| What the task requires |
Filter these entries down to lines holding "wordW".

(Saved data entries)
__________
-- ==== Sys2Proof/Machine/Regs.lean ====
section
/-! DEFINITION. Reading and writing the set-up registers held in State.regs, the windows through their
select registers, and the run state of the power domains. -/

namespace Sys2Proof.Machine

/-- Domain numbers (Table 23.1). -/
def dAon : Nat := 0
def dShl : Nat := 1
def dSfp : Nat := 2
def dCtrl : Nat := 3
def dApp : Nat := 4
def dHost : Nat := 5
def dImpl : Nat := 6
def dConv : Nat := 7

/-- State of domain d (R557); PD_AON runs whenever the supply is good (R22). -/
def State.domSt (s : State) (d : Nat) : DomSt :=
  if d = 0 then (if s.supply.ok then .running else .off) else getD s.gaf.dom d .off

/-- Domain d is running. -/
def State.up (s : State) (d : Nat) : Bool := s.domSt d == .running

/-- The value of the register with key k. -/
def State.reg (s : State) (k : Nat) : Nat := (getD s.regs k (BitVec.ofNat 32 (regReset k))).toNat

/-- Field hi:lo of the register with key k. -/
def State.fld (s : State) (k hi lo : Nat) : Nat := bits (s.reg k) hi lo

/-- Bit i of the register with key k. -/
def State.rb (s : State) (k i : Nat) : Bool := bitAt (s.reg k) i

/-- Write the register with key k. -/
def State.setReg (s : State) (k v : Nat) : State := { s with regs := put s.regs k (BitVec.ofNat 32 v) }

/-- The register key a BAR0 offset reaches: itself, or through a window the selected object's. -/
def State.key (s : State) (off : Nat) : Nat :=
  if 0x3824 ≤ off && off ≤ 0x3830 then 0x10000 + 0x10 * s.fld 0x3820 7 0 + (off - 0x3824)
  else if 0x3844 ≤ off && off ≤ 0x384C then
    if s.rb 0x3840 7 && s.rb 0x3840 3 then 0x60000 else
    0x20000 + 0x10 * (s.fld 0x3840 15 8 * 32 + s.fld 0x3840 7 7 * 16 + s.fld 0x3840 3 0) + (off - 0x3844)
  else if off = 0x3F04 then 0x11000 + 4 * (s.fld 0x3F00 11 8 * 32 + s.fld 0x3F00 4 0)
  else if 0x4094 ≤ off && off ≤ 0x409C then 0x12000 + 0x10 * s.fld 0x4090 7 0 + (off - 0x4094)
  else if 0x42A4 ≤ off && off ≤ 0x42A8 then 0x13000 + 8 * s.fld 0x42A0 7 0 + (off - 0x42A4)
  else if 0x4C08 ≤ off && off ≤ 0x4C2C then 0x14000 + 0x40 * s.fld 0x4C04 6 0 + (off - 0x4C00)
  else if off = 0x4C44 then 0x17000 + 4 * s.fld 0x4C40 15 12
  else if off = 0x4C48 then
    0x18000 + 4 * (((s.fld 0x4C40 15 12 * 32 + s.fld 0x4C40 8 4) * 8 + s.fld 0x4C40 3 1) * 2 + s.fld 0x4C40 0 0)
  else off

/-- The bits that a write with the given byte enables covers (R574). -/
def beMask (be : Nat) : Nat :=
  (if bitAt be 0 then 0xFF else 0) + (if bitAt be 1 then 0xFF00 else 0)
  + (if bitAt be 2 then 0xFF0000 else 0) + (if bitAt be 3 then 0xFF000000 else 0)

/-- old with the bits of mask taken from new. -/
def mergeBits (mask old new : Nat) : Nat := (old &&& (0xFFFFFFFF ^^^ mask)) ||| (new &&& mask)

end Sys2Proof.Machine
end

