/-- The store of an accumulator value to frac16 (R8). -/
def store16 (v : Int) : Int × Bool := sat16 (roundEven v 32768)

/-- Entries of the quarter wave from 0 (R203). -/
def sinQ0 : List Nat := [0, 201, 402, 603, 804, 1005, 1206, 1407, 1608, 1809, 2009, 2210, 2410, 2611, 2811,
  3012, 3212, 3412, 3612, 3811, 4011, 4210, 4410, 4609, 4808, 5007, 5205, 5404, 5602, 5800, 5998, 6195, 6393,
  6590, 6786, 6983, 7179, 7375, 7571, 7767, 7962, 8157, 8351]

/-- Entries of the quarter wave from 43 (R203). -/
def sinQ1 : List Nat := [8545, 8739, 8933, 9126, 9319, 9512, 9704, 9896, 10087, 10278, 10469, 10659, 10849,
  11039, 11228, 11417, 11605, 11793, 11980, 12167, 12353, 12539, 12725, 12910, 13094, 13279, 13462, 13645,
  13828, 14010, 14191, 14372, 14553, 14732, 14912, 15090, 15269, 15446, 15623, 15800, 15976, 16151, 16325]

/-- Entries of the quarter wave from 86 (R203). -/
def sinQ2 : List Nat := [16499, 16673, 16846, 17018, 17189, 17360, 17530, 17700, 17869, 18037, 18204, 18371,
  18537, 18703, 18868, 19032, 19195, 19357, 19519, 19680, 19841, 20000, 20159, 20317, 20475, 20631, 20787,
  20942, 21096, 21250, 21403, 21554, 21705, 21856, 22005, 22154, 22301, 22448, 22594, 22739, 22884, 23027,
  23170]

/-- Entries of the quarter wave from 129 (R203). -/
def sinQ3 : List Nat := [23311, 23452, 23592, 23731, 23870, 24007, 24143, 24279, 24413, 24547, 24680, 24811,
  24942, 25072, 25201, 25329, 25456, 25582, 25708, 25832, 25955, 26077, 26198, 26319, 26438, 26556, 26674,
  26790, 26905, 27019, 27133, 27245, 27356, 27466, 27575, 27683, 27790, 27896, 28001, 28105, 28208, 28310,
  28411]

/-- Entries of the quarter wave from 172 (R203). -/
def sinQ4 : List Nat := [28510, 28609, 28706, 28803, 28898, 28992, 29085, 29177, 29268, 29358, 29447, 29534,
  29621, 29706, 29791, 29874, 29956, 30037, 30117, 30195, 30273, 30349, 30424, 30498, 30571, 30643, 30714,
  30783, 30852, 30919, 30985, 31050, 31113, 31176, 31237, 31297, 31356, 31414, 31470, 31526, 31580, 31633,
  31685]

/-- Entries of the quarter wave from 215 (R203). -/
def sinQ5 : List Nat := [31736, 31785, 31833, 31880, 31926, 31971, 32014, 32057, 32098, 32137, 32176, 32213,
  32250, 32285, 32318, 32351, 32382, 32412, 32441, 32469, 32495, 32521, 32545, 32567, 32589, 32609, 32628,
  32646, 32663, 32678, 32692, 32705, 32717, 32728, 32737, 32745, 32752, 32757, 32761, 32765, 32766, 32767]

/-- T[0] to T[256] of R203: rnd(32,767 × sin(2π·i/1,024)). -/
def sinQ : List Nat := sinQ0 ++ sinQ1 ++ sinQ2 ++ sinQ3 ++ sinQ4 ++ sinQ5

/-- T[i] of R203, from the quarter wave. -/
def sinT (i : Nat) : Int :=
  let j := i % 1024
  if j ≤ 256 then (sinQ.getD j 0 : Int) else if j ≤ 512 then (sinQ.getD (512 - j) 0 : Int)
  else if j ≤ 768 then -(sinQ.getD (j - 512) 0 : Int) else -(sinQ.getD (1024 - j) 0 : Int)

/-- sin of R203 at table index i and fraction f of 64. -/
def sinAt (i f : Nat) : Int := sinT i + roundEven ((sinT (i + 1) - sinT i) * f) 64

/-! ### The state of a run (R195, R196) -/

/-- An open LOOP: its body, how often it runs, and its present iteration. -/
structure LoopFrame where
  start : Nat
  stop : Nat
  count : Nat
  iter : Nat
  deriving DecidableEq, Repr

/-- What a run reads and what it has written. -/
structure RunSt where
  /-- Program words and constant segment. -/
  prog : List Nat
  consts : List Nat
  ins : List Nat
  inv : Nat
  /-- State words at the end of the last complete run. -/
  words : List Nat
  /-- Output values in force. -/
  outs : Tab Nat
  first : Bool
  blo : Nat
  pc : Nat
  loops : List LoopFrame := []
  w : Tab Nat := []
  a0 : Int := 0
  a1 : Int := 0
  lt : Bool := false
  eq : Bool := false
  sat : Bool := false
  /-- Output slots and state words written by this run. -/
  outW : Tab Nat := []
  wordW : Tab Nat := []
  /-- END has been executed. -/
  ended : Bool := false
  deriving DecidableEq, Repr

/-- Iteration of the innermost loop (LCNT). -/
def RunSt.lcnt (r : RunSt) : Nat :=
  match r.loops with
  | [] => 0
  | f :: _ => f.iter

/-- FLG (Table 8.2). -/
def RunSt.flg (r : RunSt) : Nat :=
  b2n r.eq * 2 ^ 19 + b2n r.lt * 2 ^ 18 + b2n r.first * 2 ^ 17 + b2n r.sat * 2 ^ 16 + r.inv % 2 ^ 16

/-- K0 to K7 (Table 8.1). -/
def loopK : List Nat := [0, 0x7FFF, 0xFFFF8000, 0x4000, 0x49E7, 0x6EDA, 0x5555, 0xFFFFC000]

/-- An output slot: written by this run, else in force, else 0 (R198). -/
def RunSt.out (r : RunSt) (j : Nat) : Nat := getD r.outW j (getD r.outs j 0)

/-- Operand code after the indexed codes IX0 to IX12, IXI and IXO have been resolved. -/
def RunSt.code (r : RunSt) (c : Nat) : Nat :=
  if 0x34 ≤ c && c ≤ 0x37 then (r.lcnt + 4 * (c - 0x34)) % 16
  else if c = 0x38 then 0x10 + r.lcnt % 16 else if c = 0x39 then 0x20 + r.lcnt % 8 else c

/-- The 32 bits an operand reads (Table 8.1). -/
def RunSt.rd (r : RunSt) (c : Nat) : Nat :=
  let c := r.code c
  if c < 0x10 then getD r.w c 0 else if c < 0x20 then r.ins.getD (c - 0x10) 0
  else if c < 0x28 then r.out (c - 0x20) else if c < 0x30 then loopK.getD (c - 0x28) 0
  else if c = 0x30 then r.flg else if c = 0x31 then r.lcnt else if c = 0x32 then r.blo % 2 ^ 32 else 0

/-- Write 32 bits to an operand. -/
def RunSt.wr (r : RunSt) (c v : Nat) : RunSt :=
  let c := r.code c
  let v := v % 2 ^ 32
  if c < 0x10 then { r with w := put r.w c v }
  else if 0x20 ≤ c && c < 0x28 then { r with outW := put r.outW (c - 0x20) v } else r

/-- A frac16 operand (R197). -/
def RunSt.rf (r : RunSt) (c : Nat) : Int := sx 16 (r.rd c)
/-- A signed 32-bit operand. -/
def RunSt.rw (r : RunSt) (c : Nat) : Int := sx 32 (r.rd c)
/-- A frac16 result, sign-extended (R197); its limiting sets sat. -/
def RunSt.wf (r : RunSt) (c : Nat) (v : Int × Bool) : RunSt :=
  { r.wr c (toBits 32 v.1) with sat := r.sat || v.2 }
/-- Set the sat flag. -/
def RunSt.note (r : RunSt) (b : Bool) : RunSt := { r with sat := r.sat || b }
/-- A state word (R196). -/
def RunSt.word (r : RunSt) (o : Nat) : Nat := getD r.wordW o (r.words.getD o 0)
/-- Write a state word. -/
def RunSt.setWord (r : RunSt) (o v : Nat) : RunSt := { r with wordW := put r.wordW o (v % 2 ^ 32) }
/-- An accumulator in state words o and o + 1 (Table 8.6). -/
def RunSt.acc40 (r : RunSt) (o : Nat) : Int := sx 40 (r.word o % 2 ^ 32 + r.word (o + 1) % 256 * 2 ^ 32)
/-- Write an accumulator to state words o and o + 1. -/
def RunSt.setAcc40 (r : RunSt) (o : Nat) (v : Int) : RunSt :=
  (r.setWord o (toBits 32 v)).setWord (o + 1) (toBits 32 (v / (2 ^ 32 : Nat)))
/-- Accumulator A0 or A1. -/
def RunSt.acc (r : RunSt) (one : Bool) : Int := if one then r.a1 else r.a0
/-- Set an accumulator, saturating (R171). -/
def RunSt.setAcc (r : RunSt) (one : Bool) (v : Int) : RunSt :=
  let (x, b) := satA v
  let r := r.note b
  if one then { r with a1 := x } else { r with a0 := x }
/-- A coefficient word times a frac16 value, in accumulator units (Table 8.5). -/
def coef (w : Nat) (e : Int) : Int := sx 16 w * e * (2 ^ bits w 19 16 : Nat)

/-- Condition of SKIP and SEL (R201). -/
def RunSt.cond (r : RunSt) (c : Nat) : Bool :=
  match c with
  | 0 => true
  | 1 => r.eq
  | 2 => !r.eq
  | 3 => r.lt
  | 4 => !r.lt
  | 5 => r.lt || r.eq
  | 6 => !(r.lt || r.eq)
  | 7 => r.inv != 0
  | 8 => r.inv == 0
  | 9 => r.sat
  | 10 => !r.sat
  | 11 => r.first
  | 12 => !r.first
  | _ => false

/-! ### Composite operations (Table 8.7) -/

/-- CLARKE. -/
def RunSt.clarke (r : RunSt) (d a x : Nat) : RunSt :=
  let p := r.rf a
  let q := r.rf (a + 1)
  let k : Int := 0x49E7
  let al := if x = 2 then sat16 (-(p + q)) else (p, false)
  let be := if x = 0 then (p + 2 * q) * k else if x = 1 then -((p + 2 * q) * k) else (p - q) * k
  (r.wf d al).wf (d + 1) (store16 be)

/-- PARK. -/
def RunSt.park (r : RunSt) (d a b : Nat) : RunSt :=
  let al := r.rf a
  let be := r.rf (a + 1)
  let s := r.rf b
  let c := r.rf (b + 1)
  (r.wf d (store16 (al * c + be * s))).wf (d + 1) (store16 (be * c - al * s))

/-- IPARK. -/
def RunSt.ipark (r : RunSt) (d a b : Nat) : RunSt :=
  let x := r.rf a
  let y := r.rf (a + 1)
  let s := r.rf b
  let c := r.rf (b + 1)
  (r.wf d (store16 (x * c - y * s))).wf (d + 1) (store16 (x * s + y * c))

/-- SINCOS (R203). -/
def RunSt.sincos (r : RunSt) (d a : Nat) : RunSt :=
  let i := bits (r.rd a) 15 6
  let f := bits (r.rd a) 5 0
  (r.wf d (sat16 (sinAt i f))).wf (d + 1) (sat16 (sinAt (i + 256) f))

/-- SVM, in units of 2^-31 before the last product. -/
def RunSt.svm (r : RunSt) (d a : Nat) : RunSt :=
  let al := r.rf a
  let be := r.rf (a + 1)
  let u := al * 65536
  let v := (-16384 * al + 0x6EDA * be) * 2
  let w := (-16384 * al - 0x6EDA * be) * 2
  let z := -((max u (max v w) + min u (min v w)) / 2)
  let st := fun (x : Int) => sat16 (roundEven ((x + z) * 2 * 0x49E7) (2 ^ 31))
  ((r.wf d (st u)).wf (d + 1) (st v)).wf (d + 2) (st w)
__________
| Exercise answer |
  wordW : Tab Nat := []
def RunSt.word (r : RunSt) (o : Nat) : Nat := getD r.wordW o (r.words.getD o 0)
def RunSt.setWord (r : RunSt) (o v : Nat) : RunSt := { r with wordW := put r.wordW o (v % 2 ^ 32) }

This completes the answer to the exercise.